Для советских кинематографистов диалектика была не просто словом. Она определяла сразу и практику, и теорию монтажа. Но в то время, как трое его великих коллег и соотечественников использовали диалектику для преобразования органической композиции образов-движений, Вертов воспринимал ее как средство для разрыва с ней же. Он упрекал своих соперников в том, что те плетутся на буксире у Гриффита, создавая кино в американском духе и проникнутое буржуазным идеализмом. По Вертову, диалектике следовало порвать со все еще чересчур органичной Природой и с человеком, слишком легко впадающим в патетику. Метод работы Вертова заключался в том, что в итоге целое совпадало с бесконечным материальным множеством, а интервалы сливались с взглядом из глубин материи, с работой Камеры. У официальных критиков этот режиссер также не встречал понимания. Но он довел до крайности спор советских мастеров кино о диалектике, суть которого очень хорошо уловил Эйзенштейн, к о г д а пере стал довольствоваться полемикой. Пару «материя – глаз» Вертов противопоставляет парам «Природа – человек», «Природа – кулак» и «Природа – удар кулаком» (то есть органичность-пафос) [58] .
3
В предвоенной французской школе (чьим признанным лидером в известной мере был Ганс) мы также видим разрыв с принципом органической композиции. Тем не менее речь здесь не идет о вертовизме, пусть даже умеренном. Следует ли считать французскую школу импрессионистической, точнее противопоставляя ее немецкому экспрессионизму? Скорее ее можно назвать в некотором смысле картезианской: французские режиссеры прежде всего интересуются количеством движения и метрическими отношениями, позволяющими определить его. Они в таком же неоплатном долгу перед Гриффитом, как и советские мастера, и им точно так же хочется преодолеть то, что у Гриффита оставалось на уровне эмпирии, и разработать более научную концепцию с тем, чтобы она служила вдохновению создателей фильмов и даже единству искусств (это та же забота о «научности», которую мы находим в ту эпоху в живописи). И вот французы отвергают органическую композицию и при этом не становятся приверженцами композиции диалектической, но разрабатывают разностороннюю механическую концепцию образов-движений. И все же здесь две стороны медали. Возьмем несколько сцен из французского кино, вошедших в антологии: ярмарочный праздник Эпштейна ( «Верное сердце» ), бал Л`Эрбье ( «Эльдорадо» ), фарандолы Гремийона (начиная с «Мальдоны» ). Разумеется, в коллективном танце есть органическая композиция танцоров и диалектическая композиция их движений, не только быстрых или медленных, но и прямых, круговых и т. д.

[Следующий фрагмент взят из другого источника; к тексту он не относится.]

/-- R652. The ID of an exchange is not stated: it is free. -/
def hSecKexBegin (c : Svc) (s : State) : Reply :=
  match s.nvs.idKey with
  | none => checks (c.badLen 0 :: gates c s ++ [needSession c s]) (.refuse ST_ZEROISED)
  | some k =>
    let id := s.free.toNat
    let pub := field (Config.publicKey (kexKeyNo s.sec.nextKex)) 0 96
    let msg := leBytes 4 id ++ pub
    checks (c.badLen 0 :: gates c s ++ [needSession c s])
      (.ok (msg ++ field (Config.ecdsaSign (idKeyNo k) msg s.freeCtr) 0 96)
        (eff (signed ++ [.sec fun x => { x with kex := x.kex.put c.f ⟨id, x.nextKex⟩, nextKex := x.nextKex + 1 }])))

def execSecKexBegin (s : State) : Host.Outcome State Fault Refusal := (secTurn 0x1108 hSecKexBegin).outcome s

def execSecKexExpiry (f : Fn) (s : State) : Host.Outcome State Fault Refusal :=
  (eff [.sec fun x => { x with kex := x.kex.del f }]).outcome s

/-- The key-encrypting key of an exchange (R652): the other party is the holder of the session's key. -/
def kekOf (s : State) (f : Nat) (x : Kex) : Option Bytes :=
  (loginKey s f (roleOf s f)).map fun peer =>
    (Config.hmac384 (Config.ecdh (kexKeyNo x.key) peer) ([0x58, 0x56, 0x39, 0x34, 0x38, 0x30, 0x2D, 0x4B, 0x45, 0x4B] ++ leBytes 4 x.id ++
      leBytes 1 (s.fld Reg.HUB_TOPOLOGY Fld.HUB_TOPOLOGY.PKG_ID) ++ leBytes 1 f)).take 32

/-- The key and salt that an import carries (R652). -/
def unwrapped (c : Svc) (s : State) (x : Kex) : Option Bytes :=
  (kekOf s c.f x).bind fun k => Config.gcmOpen k (field c.cmd.payload 8 12) (leBytes 1 c.f ++ leBytes 1 (c.n 4 1) ++ leBytes 4 x.id)
    (field c.cmd.payload 20 36) (field c.cmd.payload 56 16)

/-- The lowest free key slot. -/
def freeSlot (s : State) : Option Nat := (List.range 8192).find? fun i => !s.sec.keys.has i

/-- R653. -/
def hSecKeyImport (c : Svc) (s : State) : Reply :=
  let x := (s.sec.kex.find c.f).filter fun x => x.id == c.n 0 4
  let plain := x.bind (unwrapped c s)
  let quota := bitsOf (s.pn (Prm.SEC_KEY_QUOTA c.f)) 13 0
  checks (c.badLen 72 :: gates c s ++ [c.lacks s R_STREAM, needSession c s, (s.boot.debug, ST_DENIED), (c.n 4 1 != 1, ST_BAD_PARAM), c.rsv 5 3,
      (x.isNone, ST_NO_CONTEXT), (plain.isNone, ST_INPUT_CORRUPT),
      ((freeSlot s).isNone || (!c.isF0 && decide (quota ≤ keysOf s c.f)), ST_TABLE_FULL)])
    (match plain, freeSlot s with
     | some p, some i => .ok (leBytes 4 (keyHandle s c.f i)) (acts [
         eff [.sec fun y => { y with keys := y.keys.put i ⟨c.f, field p 0 32, field p 32 4⟩ }, .count Prm.SEC_KEY_IMPORTS 1], syncKeys c.f])
     | _, _ => .refuse ST_INPUT_CORRUPT)

def execSecKeyImport (s : State) : Host.Outcome State Fault Refusal := (secTurn 0x1109 hSecKeyImport).outcome s

/-- R656. -/
def hSecKeyDestroy (c : Svc) (s : State) : Reply :=
  let h := c.n 0 4
  checks (c.badLen 4 :: gates c s ++ [needSession c s, (!keyHeld s c.f h, ST_DENIED),
      (s.str.ctxs.entries.any fun e => e.2.key == h || e.2.nextKey == h, ST_CONFLICT)]) (.ok [] (freeKey h))

def execSecKeyDestroy (s : State) : Host.Outcome State Fault Refusal := (secTurn 0x110A hSecKeyDestroy).outcome s

/-- R654. -/
def hSecCtxKey (c : Svc) (s : State) : Reply :=
  let i := c.n 0 2
  let h := c.n 4 4
  let x := (s.ctx i).filter fun x => x.owner == c.f
  checks (c.badLen 8 :: gates c s ++ [needSession c s, (4095 < i, ST_BAD_PARAM), c.rsv 2 2, (x.isNone, ST_NO_CONTEXT), (!keyHeld s c.f h, ST_DENIED),
      (x.any fun y => !dSealed y.desc, ST_BAD_PARAM)]) (.ok [] (eff [effCtx i fun y => { y with nextKey := h }]))

def execSecCtxKey (s : State) : Host.Outcome State Fault Refusal := (secTurn 0x110B hSecCtxKey).outcome s

/-! ### Attestation and identity (R664, R658, R659) -/

/-- n bytes that the spec leaves open. -/
def freeBytes (tag n at' : Nat) : Bytes := (List.range n).map fun i => BitVec.ofNat 8 (Config.freeAt tag [at', i])

/-- Bytes 0 to 255 of the report. -/
def reportBody (s : State) (nonce : Bytes) : Bytes :=
  let im := running s
  nonce ++ leBytes 4 (s.rd Reg.HUB_ID).toNat ++ leBytes 1 (s.fld Reg.HUB_TOPOLOGY Fld.HUB_TOPOLOGY.PKG_ID) ++ leBytes 1 s.otp.grade ++ [0, 0] ++
  leBytes 4 (s.rd Reg.SEC_STATE).toNat ++ leBytes 4 im.release ++ field (if im.digest.isEmpty then Config.factoryDigest else im.digest) 0 48 ++
  field Config.romDigest 0 48 ++ (match s.otp.coKey with | some k => field (Config.sha384 k) 0 48 | none => List.replicate 48 0) ++
  timeBytes s.vis ++ leBytes 8 (s.pn64 Prm.PAT_GEN_LO) ++ List.replicate 28 0

/-- R664. Without a certified identity key the signature is free (R658 states none). -/
def hSecAttest (c : Svc) (s : State) : Reply :=
  let b := reportBody s (field c.cmd.payload 0 48)
  let key := if s.nvs.certOk then s.nvs.idKey else none
  checks (c.badLen 48 :: gates c s)
    (.ok (b ++ (match key with | some k => field (Config.ecdsaSign (idKeyNo k) b s.freeCtr) 0 96 | none => freeBytes 68 96 s.freeCtr))
      (eff (.count Prm.SEC_ATTESTS 1 :: (if key.isSome then signed else [.draw]))))
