-- ==== Sys2Proof/Machine/Recovery.lean ====
section
/-! DEFINITION. Recovery of the Armature by the Plinth sentinel (R84 to R89, R710 to R712, R798, R800) and the abort sequencer (R121 to
R128): rows ARMATURE_LOCKSTEP_MISMATCH to ARMATURE_RECOVERED and ABT_GO to ABORT_TIMEOUT. -/
namespace Sys2Proof.Machine

/-! ### Work that ends without effect (R125) -/

/-- What the result of a ticket without effect carries: a commit names the frame requested (R120). -/
def unmadeResult (s : State) (f : Nat) (t : Ticket) : Bytes :=
  if t.opcode = 0x110 then (match s.arm.commits.find f with
    | some c => commitResult c.requested 0 0
    | none => []) else []

/-- The tile link work of a ticket is forgotten. -/
def dropLinkOp (f id : Nat) : Act := fun s => s.tlk.links.keys.map fun l => effLink l fun k =>
  { k with
    op := if k.op = some (f, id) then none else k.op,
    ctrl := k.ctrl.map fun c => if c.owner = some (f, id) then { c with owner := none } else c,
    queue := k.queue.filter fun c => c.owner != some (f, id) }

/-- The work of an open ticket that is not past its point of no return leaves no effect (R125, R419, R616, R662). -/
def dropWork (f : Nat) (t : Ticket) : Act := fun s =>
  match t.opcode with
  | 0x110 => (match s.arm.commits.find f with
    | some c => .arm (fun a => { a with commits := a.commits.del f }) :: (if stagesKind c.items K_SWITCH then [startSync] else [])
    | none => [])
  | 0x200 | 0x201 => s.cam.sal.keys.map fun n => effSal n fun p =>
      { p with bc := match p.bc with | some b => if b.owner = f ∧ b.ticket = t.id then none else some b | none => none }
  | 0x501 => actsFor (s.cast.jobs.entries.filter fun e => match e.2.run with | some r => e.2.owner == f && r.ticket == t.id | none => false) (fun e => abortJob e.1) s
  | 0x502 => s.cast.jobs.entries.flatMap fun e =>
      if e.2.owner = f ∧ e.2.closing = some t.id then [effJob e.1 fun j => { j with closing := none }] else []
  | 0x706 => [.wall fun w => { w with pushes := w.pushes.filter fun p => !(p.f == f && p.ticket == t.id) }]
  | 0x800 => if s.pat.writer = 1 then [startSync] else []
  | 0x900 => [.lib fun l => { l with build := match l.build with | some b => if b.ticket = t.id ∧ b.f = f then none else some b | none => none }]
  | 0x903 =>
    let waits : Bool := match s.lib.wait with | some (g, i, _) => g == f && i == t.id | none => false
    let writes : Bool := match s.lib.update with | some u => (match u.rollback with | some (g, i, _) => g == f && i == t.id && u.armed.isNone | none => false) | none => false
    (if waits then [.lib fun l => { l with wait := none }] else []) ++ (if writes then [.lib fun l => { l with update := none }, startSync] else [])
  | 0xB00 | 0xB02 | 0xB03 | 0xB04 => dropLinkOp f t.id s
  | 0xC01 => [.tim fun x => { x with acquire := x.acquire.filter fun a => a != (f, t.id) }]
  | 0xE03 => [effDisk fun d => { d with spaces := ⟨d.spaces.entries.map fun e => (e.1, if e.2.deleting = some (f, t.id) then { e.2 with deleting := none } else e.2)⟩ }]
  | 0xE11 => [effTake (fieldN t.payload 0 1) fun k => { k with stop := none }]
  | 0xE20 => actsFor (s.cst.plays.entries.filter fun e => e.2.opening == some (f, t.id)) (fun e => endOpening e.1 e.2 ST_ABORTED) s
  | 0xF00 => dropReservation f t.id s
  | 0x1104 => [.fld Reg.SEC_STATE Fld.SEC_STATE.SELFTEST_RUNNING 0]
  | 0x1110 => spoilTarget s
  | 0x1301 => [effUnit (fieldN t.payload 0 2) fun u => { u with testing := false }]
  | 0x1303 => if s.flt.swapTicket = some (f, t.id) then swapAbort s else []
  | _ => []

/-- Open tickets of a principal whose work is not past its point of no return. -/
def openWork (s : State) (f : Nat) : List Ticket := (s.mbx f).tickets.filter fun t => !t.done && !t.pnr

/-- One such ticket completes with a status, without effect. -/
def cancelTicket (f st : Nat) (t : Ticket) : Act := fun s =>
  let r := unmadeResult s f t
  acts [dropWork f t, completeTicket f t.id st r] s

/-! ### Recovery (R85 to R89, R712, R798) -/

def plinthFld (f : Fld) (v : Nat) : Eff := .fld Reg.FLT_PLINTH f v

/-- An entry of the history of recoveries, the newest first. -/
def pushHist (cause : Nat) : Act := fun s =>
  .prm (Prm.PLN_HIST 0) (w32 (cause * 2 ^ 28 + s.vis / SEC % 2 ^ 28)) ::
    (List.range 7).map fun n => .prm (Prm.PLN_HIST (n + 1)) (s.prm (Prm.PLN_HIST n))

/-- Recoveries within PLN_RECOVERY_WINDOW_S. -/
def recentRecoveries (s : State) : List Nat :=
  s.flt.recoveries.filter fun t => decide (s.uptime < t + s.pn Prm.PLN_RECOVERY_WINDOW_S * secTicks)

/-- Every mailbox reads RECOVERING (R798). -/
def mailboxesWait : List Eff := (List.range 64).map fun f => .fld (Reg.MBX_STATE f) Fld.MBX_STATE.STATE 3

/-- A mailbox shows again what it showed: BUSY with a command rung, DONE with a response in its area, else IDLE. -/
def mailboxesResume : Act := fun s => (List.range 64).map fun f =>
  .fld (Reg.MBX_STATE f) Fld.MBX_STATE.STATE
    (if (s.mbx f).rung.isSome then 1 else if (memReadBytes s.pageMem (pageBase f + 0x1000) 32).all (· == 0) then 0 else 2)

/-- Every mailbox answers ST_SELFTEST_FAIL from now on (R88, R712): a command in service is answered so too. -/
def armatureDead : Act := acts [
  eff [.arm fun a => { a with
    dead := true, halted := true, inService := none,
    boxes := match a.inService with
      | some c => if c.f < 64 then a.boxes.upd c.f Mbx.init fun b => { b with rung := some c.cmd } else a.boxes
      | none => a.boxes }, .nvs fun n => { n with reply := none }],
  mailboxesResume]

/-- The checker and the watchdog run: the Armature has been released in BOOT and has not been given up (R800). -/
def watched (s : State) : Bool := !s.arm.dead && decide (2 ≤ s.fld Reg.HUB_BOOT Fld.HUB_BOOT.STATE)

/-- The cores are halted and the sentinel takes over: a recovery begins, or, after PLN_RECOVERY_MAX of them within the window, none
(R85, R86, R712). -/
def haltArmature (cause ev : Nat) : Act := fun s =>
  if !watched s then [] else
  let recent := recentRecoveries s
  let now := s.uptime
  acts [
    eff (.raise ev :: mailboxesWait ++ [.arm fun a => { a with halted := true, cause := cause }]),
    if s.pn Prm.PLN_RECOVERY_MAX ≤ recent.length then
      acts [eff [plinthFld Fld.FLT_PLINTH.GAVE_UP 1, plinthFld Fld.FLT_PLINTH.RECOVERING 0, .count Prm.PLN_GIVEUPS 1], armatureDead]
    else acts [
      eff [.flt (fun x => { x with recoveries := recent ++ [now] }), plinthFld Fld.FLT_PLINTH.RECOVERING 1,
        plinthFld Fld.FLT_PLINTH.RECENT (min 15 (recent.length + 1)), .inc Reg.FLT_PLINTH Fld.FLT_PLINTH.RECOVERIES 1, .count Prm.PLN_RECOVERIES 1],
      pushHist cause, nvsRecord 5 (leBytes 1 cause)]] s

def execArmatureLockstepMismatch (s : State) : Host.Outcome State Fault Refusal := (haltArmature 1 67).outcome s
def execArmatureWatchdogExpiry (s : State) : Host.Outcome State Fault Refusal := (haltArmature 2 66).outcome s

/-- A command that the halt cut off is answered: its sequence becomes LAST_SEQ (R798). -/
def answerLost (f : Nat) (c : Cmd) : Act := acts [
  eff [.fld (Reg.MBX_STATE f) Fld.MBX_STATE.LAST_SEQ c.seq, effMbx f fun b => { b with anySeq := false }],
  respond ⟨f, c, none⟩ ST_BUSY_RECOVERING [] 0]

/-- Work that runs without the Armature: Cast engines, the island, the sentinel (DEDUCED, notes/assumptions/76). -/
def armless (op : Nat) : Bool := [0x501, 0x502, 0x1104, 0x1110, 0x1301, 0x1303].contains op

/-- R798: what the halt cut off is settled. -/
def settleLost : Act := acts [
  (fun s => match s.arm.inService with
    | none => []
    | some c => acts [eff [.nvs fun n => { n with reply := none }],
        if c.f < 64 ∧ c.remote.isNone then answerLost c.f c.cmd else respond c ST_BUSY_RECOVERING [] 0] s),
  (fun s => actsFor ((List.range 64).filterMap fun f => (s.mbx f).rung.map fun c => (f, c)) (fun e => answerLost e.1 e.2) s),
  (fun s => actsFor (s.arm.boxes.keys.flatMap fun f => ((openWork s f).filter fun t => !armless t.opcode).map fun t => (f, t))
    (fun e => cancelTicket e.1 ST_BUSY_RECOVERING e.2) s)]

/-- R87 step 3: the parameters marked Next boot come from the selected bank. Rights stay as in force (notes/assumptions/77). -/
def restoreBootPrms : Act := fun s =>
  ((selBank s).prms.entries.filter fun e => match prmRow e.1 with | some (r, _) => r.mark == .boot | none => false).map fun e => .prm e.1 e.2

/-- The image that a recovery boots (R87, R88), or a reboot with the preferred image first (R661, R801): true for slot B. The second is
tried where the first fails. -/
def bootOrder (s : State) : Bool × Bool :=
  if s.arm.cause = 4 then (bitOf (s.pn Prm.SEC_FW_PREFER) 0, !bitOf (s.pn Prm.SEC_FW_PREFER) 0) else (!s.arm.slotB, s.arm.slotB)

/-- Mailbox service resumes (R87, R798, R801). -/
def resumeService (slotB : Bool) (ms : Nat) : Act := fun s =>
  let counted := s.arm.cause != 4
  acts [
    eff ([.arm (fun a => { a with halted := false, slotB := slotB }), plinthFld Fld.FLT_PLINTH.RECOVERING 0,
      .fld Reg.HUB_BOOT Fld.HUB_BOOT.IMG_SLOT (if slotB then 1 else 0)] ++ (if counted then [.prm Prm.PLN_LAST_MS (w32 ms)] else [])),
    restoreBootPrms,
    if s.arm.serving then acts [settleLost, mailboxesResume, eff [.raise 68]] else eff []] s

/-- R87, R88, R801: the recovery in progress ends after ms milliseconds. ok1 and ok2: the image booted first, and the one after it,
verify. -/
def actArmatureRecovered (ok1 ok2 : Bool) (ms : Nat) : Act := fun s =>
  if s.arm.dead ∨ !s.arm.halted then [] else
  let o := bootOrder s
  if ok1 then resumeService o.1 ms s
  else if ok2 then acts [pushHist 3, resumeService o.2 ms] s
  else acts [pushHist 3, eff [plinthFld Fld.FLT_PLINTH.RECOVERING 0], armatureDead] s

def execArmatureRecovered (otherOk firstOk : Bool) (ms : Nat) (s : State) : Host.Outcome State Fault Refusal :=
  (actArmatureRecovered otherOk firstOk ms).outcome s

/-! ### The abort sequencer (R121 to R128, R802) -/

/-- What an abort finds of one part: 0 aborted, 1 finished first or past its point of no return, 2 idle, 3 refused; and what it does. -/
structure Part where
  result : Nat
  act : Act

def idlePart : Part := ⟨2, fun _ => []⟩
def refusedPart : Part := ⟨3, fun _ => []⟩

/-- The command of a mailbox that an abort meets: in service, or rung and waiting. -/
def metCommand (s : State) (f : Nat) : Option Cmd :=
  match s.arm.inService with
  | some c => if c.f = f ∧ c.remote.isNone then some c.cmd else (s.mbx f).rung
  | none => (s.mbx f).rung

/-- Target 1. A command whose bank write has begun is past its point of no return (R125, R146). -/
def abortMailbox (s : State) (f : Nat) : Part :=
  let writes := s.nvs.reply.isSome && (match s.arm.inService with | some c => c.f == f | none => false)
  let cmd := if writes then none else metCommand s f
  let work := openWork s f
  let past := writes || (s.mbx f).tickets.any fun t => !t.done && t.pnr
  ⟨if cmd.isSome ∨ !work.isEmpty then 0 else if past then 1 else 2,
   acts [
    (match cmd with
     | some c => fun s => acts [respond ⟨f, c, none⟩ ST_ABORTED [] 0,
         if s.arm.halted && !s.arm.dead then eff [.fld (Reg.MBX_STATE f) Fld.MBX_STATE.STATE 3] else eff [],
         match s.arm.inService with
         | some x => if x.f = f ∧ x.remote.isNone then eff [] else eff [.arm fun a => { a with inService := s.arm.inService }]
         | none => eff []] s
     | none => fun _ => []),
    actsFor work (cancelTicket f ST_ABORTED),
    eff [effMbx f fun b => { b with anySeq := true }]]⟩

/-- Target 2: the function's host channel; the internal channels of F0 are idle (notes/assumptions/63). -/
def abortChannel (s : State) (f index : Nat) : Part :=
  if index = 0 then (if dmaOn s f then ⟨0, abortDma f⟩ else idlePart)
  else if f = 0 ∧ 64 ≤ index ∧ index < 80 then idlePart else refusedPart

/-- Target 3. -/
def abortCtx (s : State) (f index : Nat) : Part :=
  match s.ctx index with
  | some c => if c.owner ≠ f then refusedPart else if c.enabled then ⟨0, barCtx index⟩ else idlePart
  | none => refusedPart

/-- A Cast job has work in progress. -/
def jobBusy (j : CastJob) : Bool := j.run.isSome || !j.frames.isEmpty || j.rx.isSome

/-- Target 4. -/
def abortCast (s : State) (f index : Nat) : Part :=
  match s.job index with
  | some j => if j.owner ≠ f then refusedPart else if jobBusy j then ⟨0, abortJob index⟩ else idlePart
  | none => refusedPart

/-- Target 5. -/
def abortClip (s : State) (f : Nat) : Part := if (s.task f).isSome then ⟨0, abortTask f⟩ else idlePart

/-- RESULT of a list of parts (target 15). -/
def joinResult (ps : List Part) : Nat := if ps.any (·.result == 0) then 0 else if ps.any (·.result == 1) then 1 else 2

/-- Target 15 without the mailbox: the channel, every Cast job, the task, then every context. -/
def workParts (s : State) (f : Nat) : List Part :=
  [abortChannel s f 0] ++ ((s.cast.jobs.entries.filter fun e => e.2.owner == f).map fun e => abortCast s f e.1) ++ [abortClip s f] ++
  (ctxsOf s f).map (abortCtx s f)

/-- The target of an abort of function f (R124). -/
def abortTarget (s : State) (f target index : Nat) : Part :=
  match target with
  | 1 => abortMailbox s f
  | 2 => abortChannel s f index
  | 3 => abortCtx s f index
  | 4 => abortCast s f index
  | 5 => abortClip s f
  | 15 => let ps := abortMailbox s f :: workParts s f; ⟨joinResult ps, acts (ps.map (·.act))⟩
  | _ => refusedPart

/-- An abort starts: its target stops and is settled (R126); RESULT and DONE follow when it completes. -/
def startAbort (f target index : Nat) (reset : Bool) : Act := fun s =>
  let p := abortTarget s f target index
  acts [
    eff [.fld (Reg.ABT_CTRL f) Fld.ABT_CTRL.BUSY 1, .fld (Reg.ABT_CTRL f) Fld.ABT_CTRL.GO 1, .fld (Reg.ABT_CTRL f) Fld.ABT_CTRL.QUEUED 0,
      .arm fun a => { a with aborts := a.aborts.put f ⟨p.result, none, reset⟩ }],
    p.act] s

/-- R121, R124, R126: a write of GO, by F0 or by the function itself. -/
def actAbtGo (writer f : Fn) (v : Word) : Act := fun s =>
  let o := Reg.ABT_CTRL f
  if (writer.val ≠ 0 ∧ writer ≠ f) ∨ getFld v Fld.ABT_CTRL.GO = 0 then [] else
  let target := getFld v Fld.ABT_CTRL.TARGET
  let index := getFld v Fld.ABT_CTRL.INDEX
  acts [
    eff [.reg o (hostWord s o v)],
    match s.arm.aborts.find f with
    | none => startAbort f target index false
    | some a => if a.queued.isSome then eff [] else
        eff [.fld o Fld.ABT_CTRL.QUEUED 1, .arm fun x => { x with aborts := x.aborts.put f { a with queued := some (target, index) } }]] s

def execAbtGo (writer f : Fn) (v : Word) (s : State) : Host.Outcome State Fault Refusal := (actAbtGo writer f v).outcome s

/-- R122, R124, R802: an abort completes and is reported; the one queued starts, or, after a reset, the register returns to its reset
value. -/
def finishAbort (f : Nat) (late : Bool) : Act := fun s =>
  match s.arm.aborts.find f with
  | none => []
  | some a => acts [
      eff ([.fld (Reg.ABT_CTRL f) Fld.ABT_CTRL.RESULT a.result, .fld (Reg.ABT_CTRL f) Fld.ABT_CTRL.DONE 1,
        .fld (Reg.ABT_CTRL f) Fld.ABT_CTRL.BUSY 0, .fld (Reg.ABT_CTRL f) Fld.ABT_CTRL.GO 0,
        .arm fun x => { x with aborts := x.aborts.del f }] ++ raiseIf late 65 ++ [.raise f, .raise 64]),
      match a.queued with
      | some (t, i) => startAbort f t i a.reset
      | none => if a.reset then eff [.reg (Reg.ABT_CTRL f) 0] else eff []] s

def execAbortComplete (f : Fn) (s : State) : Host.Outcome State Fault Refusal := (finishAbort f false).outcome s

/-- R123: 2 ms have passed; the abort is finished anyway. -/
def execAbortTimeout (f : Fn) (s : State) : Host.Outcome State Fault Refusal := (finishAbort f true).outcome s

end Sys2Proof.Machine
end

Однако, не переставая признавать эти движения, мы можем извлечь из них или от них абстрагировать одно-единственное тело, которое и будет Танцором, и одно-единственное движение, которое и будет Фанданго Л’Эрбье, движение, ставшее видимым при извлечении из всех возможных фанданго [59] . Чтобы извлечь максимальное количество движения в заданном пространстве, режиссеры «преодолевают» движущиеся тела. Именно так Гремийон снимает свою первую фарандолу в замкнутом пространстве, из которого можно извлечь максимум движения; что же касается других фарандол в последующих его фильмах, то они, строго говоря, никакие не «другие» – это все та же фарандола, таинственность, то есть количество движения которой не перестает находить Гремийон. Чем-то это напоминает полотна Моне, все время изображавшего одну и ту же кувшинку.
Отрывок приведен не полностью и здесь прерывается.